Можно ли считать такие отношения нормальными? Ни в коем случае, товарищи. Это обстоятельство учла наша Конституция, и она провела закон, в силу которого избиратели имеют право досрочно отозвать своих депутатов, если они начинают финтить, если они свертывают с дороги, если они забывают о своей зависимости от народа, от избирателей»[762]762
  И.В. Сталин. Соч. Т. 14. Речь на предвыборном собрании избирателей. (Электронный вариант).


[Закрыть]
.

Невольно напрашивается мысль, что вождь как-будто заглянул через многие десятилетия в нынешнюю российскую действительность. Комментарии здесь, пожалуй, излишни, и каждый более или менее объективный наблюдатель едва ли оспорит утверждение, что картина выборов в современной России удивительно напоминает нарисованную Сталиным в 1937 году.

Возвращаясь к конституции, следует подчеркнуть следующее. У меня нет намерения как-то принизить действительно большое историческое значение самого факта принятия новой конституции. Особенно, если учитывать реалии того сурового времени. Но и закрывать глаза на то, что нормы и положения конституции на деле зачастую являлись сплошной фикций – этого не замечать может только тот, кто вообще ничего не хочет видеть.
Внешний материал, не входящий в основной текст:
-- ==== Sys2Proof/Laws/Issue.lean ====
section
/-! SUPPORT. What an issue's completion leaves: the warp (R113, R138 to R142, R153, R154), and the rest of the machine. -/

namespace Sys2Proof.Machine

theorem warpFind_of_warps {s t : State} (h : s.warps = t.warps) (c n : Nat) : warpFind s c n = warpFind t c n := by
  simp [warpFind, h]

theorem warpFind_haltGranule (s : State) (w : Warp) (scope c n : Nat) :
    warpFind (haltGranule s w scope) c n = (warpFind s c n).map (fun x =>
      if inGranule scope w x ∧ x.halted.isNone then { x with halted := some 0, yielded := false, starve := 0 } else x) := by
  unfold warpFind haltGranule
  refine find_map_key (fun x : Warp => x.ctx == c && x.num == n) _ s.warps (fun x => ?_)
  split <;> rfl

theorem haltScope_frame (s : State) (w : Warp) (scope : Nat) :
    ∃ x, haltScope s w scope = setCtx s w.ctx x ∨ haltScope s w scope = s := by
  unfold haltScope
  simp only
  split
  · exact ⟨_, .inl rfl⟩
  · split
    · exact ⟨_, .inl rfl⟩
    · exact ⟨{}, .inr rfl⟩

theorem haltScope_warps (s : State) (w : Warp) (scope : Nat) : (haltScope s w scope).warps = s.warps := by
  obtain ⟨x, h | h⟩ := haltScope_frame s w scope <;> rw [h] <;> rfl

/-- A debug halt changes, of a warp, only what says that it is halted. -/
theorem debugHalt_warp (s : State) (w : Warp) (t : TrapInfo) (pc : BitVec 32) (h : (warpFind s w.ctx w.num).isSome) :
    warpFind (debugHalt s w t pc) w.ctx w.num = some (haltedBy w t) := by
  have hv : warpFind (setWarp s (haltedBy w t)) w.ctx w.num = some (haltedBy w t) := warpFind_setWarp s (haltedBy w t) h
  unfold debugHalt
  simp only
  rw [warpFind_of_warps (devSend_frame _ _ _).1, warpFind_of_warps (haltScope_warps _ _ _), warpFind_haltGranule, hv]
  simp [haltedBy]

theorem debugHalt_frame (s : State) (w : Warp) (t : TrapInfo) (pc : BitVec 32) :
    (debugHalt s w t pc).mem = s.mem ∧ (debugHalt s w t pc).slices = s.slices ∧ (debugHalt s w t pc).l1 = s.l1 ∧
    (debugHalt s w t pc).net = s.net ∧ (debugHalt s w t pc).blocks = s.blocks ∧ (debugHalt s w t pc).tasks = s.tasks ∧
    (debugHalt s w t pc).copies = s.copies ∧ (debugHalt s w t pc).views = s.views ∧ (debugHalt s w t pc).issue = s.issue := by
  unfold debugHalt
  simp only
  generalize hg : haltGranule (setWarp s (haltedBy w t)) w (field ((ctxOf s w.ctx).dbgctl.setWidth 64) 7 6) = g
  obtain ⟨_, h2, h3, h4, h5, _, h7, h8, h9, h10, h11⟩ :=
    devSend_frame (haltScope g w (field ((ctxOf s w.ctx).dbgctl.setWidth 64) 7 6)) 0x40 (debugEvent s w t pc)
  rw [h2, h3, h4, h5, h7, h8, h9, h10, h11]
  obtain ⟨x, h | h⟩ := haltScope_frame g w (field ((ctxOf s w.ctx).dbgctl.setWidth 64) 7 6) <;> rw [h, ← hg] <;>
    exact ⟨rfl, rfl, rfl, rfl, rfl, rfl, rfl, rfl, rfl⟩

/-- Two warps that agree but in what a halt, a wake or a passing over may change. -/
def SameButHold (a b : Warp) : Prop :=
  a = { b with holds := a.holds, halted := a.halted, haltInfo := a.haltInfo, stepSet := a.stepSet, yielded := a.yielded
               starve := a.starve, chain := a.chain }

/-- The machine as an issue's completion leaves it before a debugger's step. -/
theorem retire_eq (base : Code) (i : Iss) (o : Out) :
    ∃ s2 : State, s2.warps = o.s.warps ∧
      (s2.mem = o.s.mem ∧ s2.slices = o.s.slices ∧ s2.l1 = o.s.l1 ∧ s2.net = o.s.net ∧ s2.blocks = o.s.blocks ∧
        s2.tasks = o.s.tasks ∧ s2.copies = o.s.copies ∧ s2.views = o.s.views ∧ s2.issue = none) ∧
      let wa := warpAfter base i o o.s.fresh
      retire base i o = (match wa.stepSet with
        | some _ => debugHalt (wake (noteIssue (setWarp s2 wa) wa)) { wa with chain := wa.chain.map (fun c => { c with closed := true }) }
            { cause := .step, spl := i.split } (getAt 0 wa.pc ((lanesOf i.split).head?.getD 0))
        | none => wake (noteIssue (setWarp s2 wa) wa)) := by
  refine ⟨_, ?_, ?_, rfl⟩
  · rfl
  · exact ⟨rfl, rfl, rfl, rfl, rfl, rfl, rfl, rfl, rfl⟩

/-- The warp after an issue's completion is `warpAfter`, but for what a wake or a debugger's step changes. -/
theorem retire_warp (base : Code) (i : Iss) (o : Out) (h : (warpFind o.s o.w.ctx o.w.num).isSome) :
    ∃ w', warpFind (retire base i o) o.w.ctx o.w.num = some w' ∧ SameButHold w' (warpAfter base i o o.s.fresh) := by
  obtain ⟨s2, hw, -, he⟩ := retire_eq base i o
  have hk : (warpAfter base i o o.s.fresh).ctx = o.w.ctx ∧ (warpAfter base i o o.s.fresh).num = o.w.num := ⟨rfl, rfl⟩
  generalize warpAfter base i o o.s.fresh = wa at he hk ⊢
  simp only at he
  rw [he, ← hk.1, ← hk.2]
  have h2 : (warpFind s2 wa.ctx wa.num).isSome := by rw [warpFind_of_warps hw, hk.1, hk.2]; exact h
  have hf : warpFind (wake (noteIssue (setWarp s2 wa) wa)) wa.ctx wa.num =
      some { wa with holds := wa.holds.filter (fun h => !(h == .retry)) } := by
    rw [warpFind_wake, warpFind_noteIssue, warpFind_setWarp _ _ h2]
    simp
  split
  · refine ⟨_, debugHalt_warp _ _ _ _ (by simp only; rw [hf]; rfl), rfl⟩
  · exact ⟨_, hf, rfl⟩

/-- What the warp is held for after an issue's completion: all that the instruction left but the holds for the next step. -/
theorem retire_holds (base : Code) (i : Iss) (o : Out) (h : (warpFind o.s o.w.ctx o.w.num).isSome) {w' : Warp}
    (hf : warpFind (retire base i o) o.w.ctx o.w.num = some w') (k : Hold) (hk : k ≠ .retry) : k ∈ w'.holds ↔ k ∈ o.w.holds := by
  obtain ⟨s2, hw, -, he⟩ := retire_eq base i o
  have hc : (warpAfter base i o o.s.fresh).ctx = o.w.ctx ∧ (warpAfter base i o o.s.fresh).num = o.w.num ∧
      (warpAfter base i o o.s.fresh).holds = o.w.holds := ⟨rfl, rfl, rfl⟩
  generalize warpAfter base i o o.s.fresh = wa at he hc
  simp only at he
  rw [he, ← hc.1, ← hc.2.1] at hf
  rw [← hc.2.2]
  have h2 : (warpFind s2 wa.ctx wa.num).isSome := by rw [warpFind_of_warps hw, hc.1, hc.2.1]; exact h
  have hv : warpFind (wake (noteIssue (setWarp s2 wa) wa)) wa.ctx wa.num =
      some { wa with holds := wa.holds.filter (fun h => !(h == .retry)) } := by
    rw [warpFind_wake, warpFind_noteIssue, warpFind_setWarp _ _ h2]
    simp
  cases hst : wa.stepSet with
  | none =>
    simp only [hst] at hf
    rw [hv] at hf
    simp only [Option.some.injEq] at hf
    rw [← hf]
    simp [hk]
  | some m =>
    simp only [hst] at hf
    have e : some w' = some (haltedBy { wa with chain := wa.chain.map (fun c => { c with closed := true }) }
        { cause := .step, spl := i.split }) :=
      hf.symm.trans (debugHalt_warp (wake (noteIssue (setWarp s2 wa) wa))
        { wa with chain := wa.chain.map (fun c => { c with closed := true }) } { cause := .step, spl := i.split }
        (getAt 0 wa.pc ((lanesOf i.split).head?.getD 0)) (by simp only; rw [hv]; rfl))
    rw [Option.some.inj e]
    rfl

/-- An issue's completion leaves memory, the caches, the network and the engines as the instruction left them. -/
theorem retire_frame (base : Code) (i : Iss) (o : Out) :
    (retire base i o).mem = o.s.mem ∧ (retire base i o).slices = o.s.slices ∧ (retire base i o).l1 = o.s.l1 ∧
    (retire base i o).net = o.s.net ∧ (retire base i o).blocks = o.s.blocks ∧ (retire base i o).tasks = o.s.tasks ∧
    (retire base i o).copies = o.s.copies ∧ (retire base i o).views = o.s.views ∧ (retire base i o).issue = none := by
  obtain ⟨s2, -, hs, he⟩ := retire_eq base i o
  simp only at he
  rw [he]
  split
  · obtain ⟨h1, h2, h3, h4, h5, h6, h7, h8, h9⟩ := debugHalt_frame (wake (noteIssue (setWarp s2 (warpAfter base i o o.s.fresh))
      (warpAfter base i o o.s.fresh))) { warpAfter base i o o.s.fresh with
        chain := (warpAfter base i o o.s.fresh).chain.map (fun c => { c with closed := true }) }
      { cause := .step, spl := i.split } (getAt 0 (warpAfter base i o o.s.fresh).pc ((lanesOf i.split).head?.getD 0))
    rw [h1, h2, h3, h4, h5, h6, h7, h8, h9]
    exact hs
  · exact hs

/-- Of the other warps, an issue's completion changes only holds and yields, and a debugger's step may halt them. -/
theorem regsAfter_vector (base : Code) (i : Iss) (o : Out) (w : VWrite) (h : writesOf o = [w]) :
    (vEntry (regsAfter base i o) w.reg).st = .mapped ∧
    ∀ l, laneBit w.lanes l = true → lane (vGet (regsAfter base i o) w.reg) l = lane w.val l := by
  have key : ∃ old, vEntry (regsAfter base i o) w.reg = ⟨.mapped, blend w.lanes w.val old⟩ := by
    have hm : (memberOf base i o).wrV = [w] := h
    have hv : (regsAfter base i o).v = (if i.chained then
        applyMembers { o.w.regs with v := (chainAfter base i o).snap.v, order := (chainAfter base i o).snap.order
                                     s := (chainAfter base i o).snap.s } (chainAfter base i o).members
        else applyMember o.w.regs (memberOf base i o)).v := by
      unfold regsAfter
      simp only [foldPutM_v]
    rw [vEntry_congr hv]
    by_cases hc : i.chained = true
    · simp only [hc, if_true]
      have : ∃ ms, (chainAfter base i o).members = ms ++ [memberOf base i o] := by
        unfold chainAfter
        split
        · exact ⟨_, rfl⟩
        · exact ⟨[], rfl⟩
      obtain ⟨ms, hms⟩ := this
      rw [hms, applyMembers_snoc]
      exact ⟨_, applyMember_vWrite _ _ _ hm⟩
    · simp only [hc]
      exact ⟨_, applyMember_vWrite _ _ _ hm⟩
  obtain ⟨old, hk⟩ := key
  refine ⟨by rw [hk], fun l hl => ?_⟩
  rw [vGet, hk]
  rw [lane_blend _ _ _ (laneBit_lt hl), if_pos hl]

end Sys2Proof.Machine
end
А данное качество – хуже политической слепоты. В связи с оценкой сталинской конституции (а она с самого начала ее подготовки, и особенно после принятия в декабре 1936 года, называлась не иначе, как сталинской – и в этом был свой резон) невольно приходит на память один пассаж из бессмертного творения Щедрина. О ситуации, чем-то напоминающей ту, о которой идет речь, он писал:

«Конечно, невозможно отрицать, что попытки конституционного свойства существовали; но, как кажется, эти попытки ограничивались тем, что квартальные настолько усовершенствовали свои манеры, что не всякого прохожего хватали за воротник Это единственная конституция, которая предполагалась возможною при тогдашнем младенческом состоянии общества. Прежде всего необходимо было приучить народ к учтивому обращению и потом уже, смягчив его нравы, давать ему настоящие якобы права. С точки зрения теоретической такой взгляд, конечно, совершенно верен. Но, с другой стороны, не меньшего вероятия заслуживает и то соображение, что как ни привлекательна теория учтивого обращения, но, взятая изолированно, она нимало не гарантирует людей от внезапного вторжения теории обращения неучтивого (как это и доказано впоследствии появлением на арене истории такой личности, как майор Угрюм-Бурчеев), и, следовательно, если мы действительно желаем утвердить учтивое обращение на прочном основании, то все-таки прежде всего должны снабдить людей настоящими якобы правами. А это в свою очередь доказывает, как шатки теории вообще и как мудро поступают те военачальники, которые относятся к ним с недоверчивостью»[763]763
  М.Е. Салтыков-Щедрин. История одного города. С. 128.


[Закрыть]
.

Но отбросим в сторону всю горькую иронию сравнений и сопоставлений и взглянем в глаза фактам. А они более чем внушительны. Промышленное производство в СССР увеличилось в 1937 году по сравнению с 1913 годом почти в 6 раз, в США – лишь в 1,9 раза, а в Англии – в 1,2 раза. Ко времени принятия сталинской конституции Советская Россия выдвинулась на второе место в мире по объему промышленного производства. Царская же Россия занимала лишь пятое место. Увеличилась при этом и доля страны в мировом промышленном производстве: если в 1917 году Россия производила менее 3 процентов мировой промышленной продукции, то в 1937 году удельный вес СССР в мировом производстве приблизился к 10 процентам[764]764
  СССР и зарубежные страны после победы Великой Октябрьской социалистической революции. Статистический сборник. М. 1970. С. 23.


[Закрыть]
. Можно было бы приводить массу цифр и фактов, свидетельствовавших о реальных, причем фундаментальных по своему значению, достижениях Советского Союза за две пятилетки. Однако не в одних фактах и цифрах дело. Даже беглый обзор деятельности Сталина в рассматриваемый период убедительно говорит о том, что, по всей видимости, он мог испытывать удовлетворение. Но в политике удовлетворение усыпляет и расхолаживает. Даже в какой-то степени обезоруживает. А вождь относился не к этой категории политиков. Всякий взятый рубеж он рассматривал как трамплин для нового прыжка. Тем более что время подгоняло, и стоять на месте, восторгаясь достижениями, было бы равносильно преступлению.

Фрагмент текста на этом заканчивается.